▶ **What to produce**
Please retype only the lines below that run from the one containing "taken (R157). -/" through the last line, both included, without altering a word.
┌──
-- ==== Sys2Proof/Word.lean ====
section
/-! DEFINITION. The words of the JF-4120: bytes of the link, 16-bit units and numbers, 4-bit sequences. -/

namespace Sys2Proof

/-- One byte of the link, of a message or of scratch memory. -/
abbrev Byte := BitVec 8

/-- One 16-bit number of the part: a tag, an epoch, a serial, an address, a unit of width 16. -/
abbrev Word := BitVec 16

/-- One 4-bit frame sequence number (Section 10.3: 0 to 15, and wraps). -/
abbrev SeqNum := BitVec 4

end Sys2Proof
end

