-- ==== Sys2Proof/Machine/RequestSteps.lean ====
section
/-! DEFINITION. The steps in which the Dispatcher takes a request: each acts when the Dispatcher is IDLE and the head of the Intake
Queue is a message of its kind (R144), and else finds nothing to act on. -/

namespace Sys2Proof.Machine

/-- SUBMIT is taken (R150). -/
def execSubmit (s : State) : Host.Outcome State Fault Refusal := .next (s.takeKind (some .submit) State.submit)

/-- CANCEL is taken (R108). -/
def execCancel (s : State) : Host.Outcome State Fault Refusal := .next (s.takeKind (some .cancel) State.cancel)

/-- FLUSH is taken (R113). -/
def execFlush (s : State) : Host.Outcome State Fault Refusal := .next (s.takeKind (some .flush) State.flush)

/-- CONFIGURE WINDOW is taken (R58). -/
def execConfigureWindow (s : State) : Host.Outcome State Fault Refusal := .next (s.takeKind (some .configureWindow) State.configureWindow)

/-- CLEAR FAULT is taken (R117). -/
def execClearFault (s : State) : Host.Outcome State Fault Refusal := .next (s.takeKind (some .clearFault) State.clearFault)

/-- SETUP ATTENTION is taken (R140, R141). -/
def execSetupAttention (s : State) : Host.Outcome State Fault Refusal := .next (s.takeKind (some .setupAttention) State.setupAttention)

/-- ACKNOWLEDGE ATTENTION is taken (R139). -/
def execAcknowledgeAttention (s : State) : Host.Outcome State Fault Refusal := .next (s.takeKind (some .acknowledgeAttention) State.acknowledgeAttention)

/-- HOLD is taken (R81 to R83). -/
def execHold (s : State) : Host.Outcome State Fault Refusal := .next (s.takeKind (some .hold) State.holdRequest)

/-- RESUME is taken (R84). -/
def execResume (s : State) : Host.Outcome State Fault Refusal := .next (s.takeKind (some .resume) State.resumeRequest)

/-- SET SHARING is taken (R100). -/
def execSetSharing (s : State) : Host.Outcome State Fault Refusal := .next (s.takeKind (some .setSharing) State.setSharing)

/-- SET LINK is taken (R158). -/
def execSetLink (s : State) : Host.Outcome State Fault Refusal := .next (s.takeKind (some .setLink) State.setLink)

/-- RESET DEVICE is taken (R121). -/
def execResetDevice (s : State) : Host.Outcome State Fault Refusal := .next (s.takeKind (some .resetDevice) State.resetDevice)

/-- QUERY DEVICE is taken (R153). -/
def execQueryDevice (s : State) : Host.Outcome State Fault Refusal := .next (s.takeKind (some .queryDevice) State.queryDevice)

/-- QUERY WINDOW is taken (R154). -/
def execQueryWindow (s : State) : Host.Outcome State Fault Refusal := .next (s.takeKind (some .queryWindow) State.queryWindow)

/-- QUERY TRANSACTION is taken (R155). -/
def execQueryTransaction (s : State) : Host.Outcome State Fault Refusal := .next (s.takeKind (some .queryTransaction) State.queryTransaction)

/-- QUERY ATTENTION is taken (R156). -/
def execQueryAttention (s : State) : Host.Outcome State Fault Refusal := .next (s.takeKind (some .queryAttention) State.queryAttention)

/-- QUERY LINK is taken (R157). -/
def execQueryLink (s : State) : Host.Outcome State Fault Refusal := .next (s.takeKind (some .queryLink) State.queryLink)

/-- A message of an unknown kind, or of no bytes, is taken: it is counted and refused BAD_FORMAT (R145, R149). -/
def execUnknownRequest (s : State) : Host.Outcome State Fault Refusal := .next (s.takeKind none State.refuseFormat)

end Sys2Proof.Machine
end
└──
▶ **Reply**
/-- QUERY LINK is taken (R157). -/
def execQueryLink (s : State) : Host.Outcome State Fault Refusal := .next (s.takeKind (some .queryLink) State.queryLink)

/-- A message of an unknown kind, or of no bytes, is taken: it is counted and refused BAD_FORMAT (R145, R149). -/
def execUnknownRequest (s : State) : Host.Outcome State Fault Refusal := .next (s.takeKind none State.refuseFormat)

end Sys2Proof.Machine
end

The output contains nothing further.